Yes to Gordeau. Mind writing him up this weekend? I wanna request the page lock Tuesday.
Abstain on Walrus.
I'm fine having Skull be both the quote and the image. He's the OG MCU CM; and, he's, you know, Red Skull
Yes to the Queen. I assume Chaos in the manga is Made of Evil?
Yes to Yagher Dien.
Edited by ACW on Jun 19th 2021 at 6:07:37 AM
I just want to say that the draft for Dr. Henry Miller misses out on some of his worse crimes (pulling out Dave's organs to see how far will he go to be with Henry or laughing in Jack's face when seeing him dying, among others). I propose a change to add those and some others.
From:
- Dr.
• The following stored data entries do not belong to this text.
theorem witness_StowageRequestsRefusedInOrder :
    (∀ code ∈ [1, 2, 3, 4, 5, 6, 7], admits code tank ∧ admits code crane) ∧
    ((taken tank).role = .tank ∧ (taken crane).role ≠ .tank) ∧
    (¬ (1 ≤ { args1 with mass := 0 }.mass) ∧ ¬ ({ args1 with comp := 5 }.comp ≤ (taken crane).img.compartments.length) ∧
      ¬ (1 ≤ 0 ∧ 0 ≤ 255) ∧ ¬ (1 ≤ 256 ∧ 256 ≤ 255)) ∧
    (64 ≤ (taken (withItems items64 crane)).stowage.items.length ∧ (taken crane).stowage.items.length < 64) ∧
    (args9.cls.isSome = true ∧ (taken (incomplete crane)).stowage.mapIncomplete = true ∧ args1.cls.isSome ≠ true) ∧
    (∀ c, (4, c) ∉ (taken crane).ownCompartments) ∧
    (∃ c, (1, c) ∈ (taken crane).ownCompartments ∧ (c.xFrom = 52000 ∧ ¬ c.xFrom ≤ 51999) ∧
      (c.xFrom ≤ 52000 ∧ 52000 ≤ c.xTo ∧ c.yFrom ≤ -11000 ∧ -11000 ≤ c.yTo ∧ c.zFrom ≤ 1200 ∧ 1200 ≤ c.zTo) ∧
      c.pressure.getD 0 * 1000 * 1000 < 61 * 1000000 ∧ 60 * 1000000 ≤ c.pressure.getD 0 * 1000 * 1000) ∧
    (placementRefusal (taken (mapped crane)) args3.pos args3.comp args3.mass args3.length args3.breadth = none ∧
      segregated (taken (mapped crane)) none args3.cls args3.pos args3.comp = true ∧
      segregated (taken (mapped crane)) (some 7) args3.cls args3.pos args3.comp = true ∧
      (taken (mapped crane)).stowage.mapIncomplete = false) ∧
    placementRefusal (taken crane) ⟨0, 0, 0⟩ 4 1 100 100 = some .notOwned ∧
    findItem 255 (taken crane).stowage.items = none ∧
    (∀ i ∈ [unit7, stowed7, plannedOut7, unresolved7],
      findItem 7 (taken (withItems [i] crane)).stowage.items = some i ∧
      underClaim (taken (withItems [i] crane)) 7 = false ∧
      underClaim (taken (withClaim (claimIn .announced) (withItems [i] crane))) 7 = true) ∧
    pointInRange ⟨1000000, -1000000, 0⟩ = true := by
  refine ⟨by decide +kernel, by decide +kernel, by decide +kernel, by decide +kernel, by decide +kernel,
    notOwned_of (by decide +kernel), ⟨_, List.mem_cons_self .., by decide +kernel⟩, ?_⟩
  decide +kernel

/-- The code of class 3 against itself is each of 0 to 4. -/
def codeOf3 (v : Int) : Segregation :=
  ⟨List.replicate 2 (List.replicate 9 0) ++ [[0, 0, v, 0, 0, 0, 0, 0, 0]] ++ List.replicate 6 (List.replicate 9 0), 3000, 6000, 12000⟩

theorem witness_SegregationTestsEveryKnownItem :
    (∀ v ∈ [(0 : Int), 1, 2, 3, 4], segregationCode (codeOf3 v) 3 3 = v ∧
      (codeOf3 v).matrix[3 - 1]? = some [0, 0, v, 0, 0, 0, 0, 0, 0] ∧ [0, 0, v, 0, 0, 0, 0, 0, 0][3 - 1]? = some v) ∧
    (stowed7.stowed = some ⟨61500, 2000, 3500⟩ ∧ (landed7 .inbound true ⟨1, 2, 3⟩).stowed = none ∧
      (landed7 .inbound true ⟨1, 2, 3⟩).landing = some ⟨⟨1, 2, 3⟩, true⟩ ∧ unit7.stowed = none ∧ unit7.landing = none) ∧
    topMove 7 [.move 7 ⟨1, 2, 3⟩ 1 false, .move 7 ⟨4, 5, 6⟩ 2 false, .move 7 ⟨7, 8, 9⟩ 3 true] = some (⟨4, 5, 6⟩, 2) := by
  decide +kernel

theorem witness_PlanningRequests :
    ((portKept crane ∧ admits 1 crane ∧ addItemRefusal args1 (taken crane) = none ∧
      (∀ j ∈ (taken crane).stowage.items, j.number ≠ 1)) ∧
      (addItemRefusal args9 (taken (withItems item13 crane)) = none ∧
        (∀ j ∈ (taken (withItems item13 crane)).stowage.items, j.number ≠ 2) ∧
        ∀ m, 1 ≤ m → m < 2 → ∃ j ∈ (taken (withItems item13 crane)).stowage.items, j.number = m) ∧
      ∀ m, 1 ≤ m → m < 1 → ∃ j ∈ (taken crane).stowage.items, j.number = m) ∧
    (∀ i ∈ [unit7, stowed7, plannedOut7], findItem 7 (taken (withItems [i] crane)).stowage.items = some i ∧
      underClaim (taken (withItems [i] crane)) 7 = false ∧ (taken (withItems [i] crane)).role ≠ .tank ∧
      (∀ code ∈ [2, 3, 4], admits code (withItems [i] crane))) ∧
    portKept (withItems [unit7] crane) ∧
    (itemArgsInRange (taken (withItems [unit7] crane)) args9 = true ∧
      amendRefusal unit7 args9 (taken (withItems [unit7] crane)) = none) ∧
    (findItem 255 fiveItems).map (·.state) = some .plannedOut ∧ (findItem 1 fiveItems).map (·.state) = some .stowed := by
  refine ⟨⟨⟨portKept_of_idle rfl rfl, by decide +kernel, by decide +kernel, by decide +kernel⟩,
    ⟨by decide +kernel, by decide +kernel, fun m h1 h2 => ⟨{ unit7 with number := 1 }, by decide +kernel, ?_⟩⟩,
    fun m h1 h2 => by omega⟩, by decide +kernel, portKept_of_idle rfl rfl, ?_⟩
  · show (1 : Nat) = m
    omega
  · decide +kernel

theorem witness_DirectMoves :
    (portKept (withItems [unit7] crane) ∧ admits 5 (withItems [unit7] crane) ∧
      (taken (withItems [unit7] crane)).role ≠ .tank ∧
      findItem 7 (taken (withItems [unit7] crane)).stowage.items = some unit7 ∧
      underClaim (taken (withItems [unit7] crane)) 7 = false) ∧
    (placeInRange (taken crane) none none = true ∧ placeInRange (taken crane) (some args3.pos) (some 1) = true ∧
      placementRefusal (taken (withItems [unit7] crane)) unit7.planned 1 1850 8000 4500 = none) ∧
    (admits 6 (withItems [plannedOut7] crane) ∧ plannedOut7.state = .plannedOut) := by
  refine ⟨⟨portKept_of_idle rfl rfl, ?_⟩, ?_⟩ <;> decide +kernel

def unresolvedCrane : State := withItems [unresolved7] crane

theorem witness_ResolveItem :
    portKept unresolvedCrane ∧ admits 7 unresolvedCrane ∧ (taken unresolvedCrane).role ≠ .tank ∧
      findItem 7 (taken unresolvedCrane).stowage.items = some unresolved7 ∧ unresolved7.state = .unresolved ∧
      (pointInRange ⟨61500, 2000, 3500⟩ = true ∧ compInRange (taken unresolvedCrane) 1 = true ∧
        placementRefusal (taken unresolvedCrane) ⟨61500, 2000, 3500⟩ 1 1850 8000 4500 = none) ∧
      (pointInRange ⟨1000000, -1000000, 0⟩ = true ∧
        placementRefusal (taken unresolvedCrane) ⟨1000000, -1000000, 0⟩ 1 1850 8000 4500 = some .outOfCompartment) := by
  refine ⟨portKept_of_idle rfl rfl, ?_⟩
  decide +kernel

def aboard7 : Item := landed7 .inbound true ⟨61500, 2000, 3500⟩
def aboardOut7 : Item := landed7 .outbound true ⟨61500, 2000, 3500⟩
def ashore7 (d : Direction) : Item := landed7 d false ⟨62000, 19400, 9000⟩
def committed (i : Item) : State := withClaim (claimIn .committed) (withItems [i] crane)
Henry Miller is a dangerous Serial Killer and Mad Scientist who killed numerous kids in his own pizzeria and put their souls into machines, torturing them to be obedient, in the hope of having a soul helping him to pass the barrier that divides the living world from the afterlife. Henry manipulates his own "partner" William Afton into helping him, arranging his horrible fate in a suit to make him a murdering monster and causing a multitude of deaths throughout the Freddy Fazbender locations, eventually damning numerous souls and causing more destruction. In the "Evil Route", Henry possesses Jack, making him insult and then brutally kill William/Dave, to continue his killing spree.
To:
- Dr. Henry Miller, the Greater-Scope Villain of the trilogy, is a Serial Killer and Mad Scientist who would kill numerous kids in his own circus-turned-pizzeria as well as in rival locations, and put their souls into machines so he could pass the barrier between the living world and the afterlife. Henry would then manipulate his "partner", William Afton aka "Dave Miller", into joining him in his actions before pulling out his organs in his sleep after realising Afton would possess his own corpse so he could be with Henry, curious just how far will he go. Just one of the countless other actions he committed would be framing Jack Kennedy for the murder of his sister Dee, before causing his "death" in a Fredbear suit, laughing and walking away when seeing him bleed out. In the third game's Downer Ending, Henry would influence Jack into murdering Dave, before making Jack's corpse a mindless vessel that would follow the voice in his head.

People recently said they have a problem with the Whitehall image or did I misread that?